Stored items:
-- ==== Sys2Proof/Machine/Rae.lean ====
section
/-! DEFINITION. The must-repair analysis of a fail item (7.4, 7.5) and the search of a solve job (8.2), as functions of a
Block Record. -/

namespace Sys2Proof.Machine

/-- A row or a column line of a block. -/
inductive Line where
  | row (r : Nat)
  | col (c : Nat)
  deriving DecidableEq, Repr

/-- Spare rows left (7.4). -/
def Block.rowsLeft (g : Geometry) (b : Block) : Nat := g.sr - b.rows.length

/-- Spare columns left (7.4). -/
def Block.colsLeft (g : Geometry) (b : Block) : Nat := g.sc - b.cols.length

/-- The row count of a row (7.4). -/
def Block.rowCount (b : Block) (r : Nat) : Nat := b.fails.countP (fun e => e.row == r)

/-- The column count of a column line (7.4). -/
def Block.colCount (b : Block) (c : Nat) : Nat := b.fails.countP (fun e => e.col == c)

/-- Whether a line is must (R126). -/
def Block.must (g : Geometry) (b : Block) : Line → Bool
  | .row r => b.colsLeft g < b.rowCount r
  | .col c => b.rowsLeft g < b.colCount c

/-- Whether a spare of the line's own kind is left (R126). -/
def Block.spareFor (g : Geometry) (b : Block) : Line → Bool
  | .row _ => b.rows.length < g.sr
  | .col _ => b.cols.length < g.sc

/-- A line is committed: it joins its list, and the entries on it leave the fail list (R126). -/
def Block.commit (b : Block) : Line → Block
  | .row r => { b with rows := b.rows ++ [r], fails := b.fails.filter (fun e => e.row != r) }
  | .col c => { b with cols := b.cols ++ [c], fails := b.fails.filter (fun e => e.col != c) }

/-- The block becomes UNREPAIRABLE, its lists as they stand (R130). -/
def Block.reject (b : Block) : Block := { b with state := .unrepairable }

/-- A line is tested: left as it is, committed, or the block becomes UNREPAIRABLE (R126). -/
def Block.testLine (g : Geometry) (b : Block) (ln : Line) : Block :=
  if b.must g ln then
    if b.spareFor g ln then b.commit ln else b.reject
  else b

/-- What the processing of an item has done so far: the block, and the lines committed, in order. -/
structure Processing where
  block : Block
  committed : List Line
  deriving DecidableEq, Repr

/-- A line is tested, and noted when it is committed (R126). -/
def Processing.test (g : Geometry) (p : Processing) (ln : Line) : Processing :=
  ⟨p.block.testLine g ln,
    if p.block.must g ln && p.block.spareFor g ln then p.committed ++ [ln] else p.committed⟩

/-- Whether the block has become UNREPAIRABLE. -/
def Processing.rejected (p : Processing) : Bool := p.block.state == .unrepairable

/-- The first must line of a rescan: entry by entry in list order, row before column line (R128). -/
def Block.firstMust (g : Geometry) (b : Block) : List FailListEntry → Option Line
  | [] => none
  | e :: l =>
    if b.must g (.row e.row) then some (.row e.row)
    else if b.must g (.col e.col) then some (.col e.col)
    else b.firstMust g l

/-- Step 4: the item's own row, then its own column line unless the row test made the block UNREPAIRABLE (R127). -/
def Processing.ownLines (g : Geometry) (p : Processing) (row col : Nat) : Processing :=
  let p' := p.test g (.row row)
  if p'.rejected then p' else p'.test g (.col col)

/-- Step 5, the cascade (R128). The first argument bounds the rescans: each but the last uses a spare. -/
def Processing.cascade (g : Geometry) : Nat → Processing → Processing
  | 0, p => p
  | n + 1, p =>
    match p.block.firstMust g p.block.fails with
    | none => p
    | some ln =>
      let p' := p.test g ln
      if p'.rejected then p' else Processing.cascade g n p'

/-- Step 6, the bound test (R129). -/
def Processing.bound (g : Geometry) (p : Processing) : Processing :=
  if 2 * p.block.rowsLeft g * p.block.colsLeft g < p.block.fails.length then { p with block := p.block.reject } else p

/-- Steps 4 to 6 for an item whose entry has been appended (R127 to R129): the cascade is made when step 4 committed a
line, and the bound test when the block is still COLLECTING. -/
def Processing.settle (g : Geometry) (p : Processing) (row col : Nat) : Processing :=
  let p4 := p.ownLines g row col
  let p5 := if !p4.rejected && !p4.committed.isEmpty then p4.cascade g (g.sr + g.sc + 1) else p4
  if p5.rejected then p5 else p5.bound g

/-- Whether a cell lies on a committed line (R123). -/
def Block.covers (b : Block) (row col : Nat) : Bool := b.rows.contains row || b.cols.contains col

/-- Whether the fail list holds the cell (R124). -/
def Block.lists (b : Block) (row col : Nat) : Bool := b.fails.any (fun e => e.row == row && e.col == col)

/-- A covered item: the covered-hit count goes up (R123). -/
def Block.hitCovered (b : Block) : Block := { b with coveredHits := satSucc Config.countTop b.coveredHits }

/-- A duplicate: the hits of its entry go up, saturating at 255 (R124). -/
def Block.hitListed (b : Block) (row col : Nat) : Block :=
  { b with fails := b.fails.map (fun e => if e.row == row && e.col == col then { e with hits := satSucc 255 e.hits } else e) }

/-- The append (R125). -/
def Block.append (b : Block) (row col : Nat) (v : BitVec 32) : Block :=
  { b with fails := b.fails ++ [⟨row, col, 1, v⟩] }

/-- The log entries of a processing that appended its item: FIRST_FAIL, then one for each line committed, then
BLOCK_REJECT if the block became UNREPAIRABLE (R131). -/
def processingLog (it : FailItem) (p : Processing) : List LogEntry :=
  [⟨.firstFail, it.site, some it.block, some it.row, some it.col, none, it.vectorIndex⟩]
    ++ p.committed.map (fun ln =>
      match ln with
      | .row r => ⟨.rowRepair, it.site, some it.block, some r, none, none, it.vectorIndex⟩
      | .col c => ⟨.colRepair, it.site, some it.block, none, some c, none, it.vectorIndex⟩)
    ++ (if p.rejected then [⟨.blockReject, it.site, some it.block, some it.row, some it.col, none, it.vectorIndex⟩]
        else [])

/-- The processing of a fail item against its Block Record: the record after it, and the log entries it makes when
logging applies (R123 to R131). -/
def processItem (g : Geometry) (b : Block) (it : FailItem) : Block × List LogEntry :=
  if b.covers it.row it.col then (b.hitCovered, [])
  else if b.lists it.row it.col then (b.hitListed it.row it.col, [])
  else
    let p := Processing.settle g ⟨b.append it.row it.col it.vectorIndex, []⟩ it.row it.col
    (p.block, processingLog it p)

/-! ### The solve search (R136, R137) -/

/-- The distinct members of a list, in the order in which each first appears. -/
def firsts (l : List Nat) : List Nat :=
  l.foldl (fun acc x => if acc.contains x then acc else acc ++ [x]) []

/-- The subsets of the given size, in lexicographic order of their index lists (R137). -/
def subsetsOf {α : Type} : Nat → List α → List (List α)
  | 0, _ => [[]]
  | _ + 1, [] => []
  | n + 1, x :: l => (subsetsOf n l).map (x :: ·) ++ subsetsOf (n + 1) l

/-- The distinct column lines that a choice of rows leaves failing, in the order in which each first appears (R137,
R138). -/
def leftColumns (b : Block) (chosen : List Nat) : List Nat :=
  firsts ((b.fails.filter (fun e => !chosen.contains e.row)).map (·.col))

/-- The distinct rows of the fail list, in the order in which each first appears (R137). -/
def failRows (b : Block) : List Nat := firsts (b.fails.map (·.row))

/-- The row choices in the order in which they are tried: by size up to the smaller of the spare rows left and the
number of rows, and within one size in lexicographic order (R137). -/
def trials (g : Geometry) (b : Block) : List (List Nat) :=
  (List.range (min (b.rowsLeft g) (failRows b).length + 1)).flatMap (fun n => subsetsOf n (failRows b))

/-- What a solve job finds: the record as it stands for an empty list, else the first choice that leaves no more column
lines than there are spare columns left, else no solution (R136, R137). -/
def solve (g : Geometry) (b : Block) : Option Solution :=
  if b.fails.isEmpty then some ⟨[], []⟩
  else
    ((trials g b).find? (fun rows => (leftColumns b rows).length ≤ b.colsLeft g)).map
      (fun rows => ⟨rows, leftColumns b rows⟩)

/-- The record after a job that found a solution (R138). -/
def Block.applySolution (b : Block) (x : Solution) : Block :=
  { b with state := .solved, rows := b.rows ++ x.rows, cols := b.cols ++ x.cols, fails := [] }

end Sys2Proof.Machine
end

**Action item**
All that belongs in your answer is the stretch of entries above from the line with "def Block.hitCovered (b" through the line with "c, none, it.vectorIndex⟩)", printed exactly.

**Task output**
def Block.hitCovered (b : Block) : Block := { b with coveredHits := satSucc Config.countTop b.coveredHits }

/-- A duplicate: the hits of its entry go up, saturating at 255 (R124). -/
def Block.hitListed (b : Block) (row col : Nat) : Block :=
  { b with fails := b.fails.map (fun e => if e.row == row && e.col == col then { e with hits := satSucc 255 e.hits } else e) }

/-- The append (R125). -/
def Block.append (b : Block) (row col : Nat) (v : BitVec 32) : Block :=
  { b with fails := b.fails ++ [⟨row, col, 1, v⟩] }

/-- The log entries of a processing that appended its item: FIRST_FAIL, then one for each line committed, then
BLOCK_REJECT if the block became UNREPAIRABLE (R131). -/
def processingLog (it : FailItem) (p : Processing) : List LogEntry :=
  [⟨.firstFail, it.site, some it.block, some it.row, some it.col, none, it.vectorIndex⟩]
    ++ p.committed.map (fun ln =>
      match ln with
      | .row r => ⟨.rowRepair, it.site, some it.block, some r, none, none, it.vectorIndex⟩
      | .col c => ⟨.colRepair, it.site, some it.block, none, some c, none, it.vectorIndex⟩)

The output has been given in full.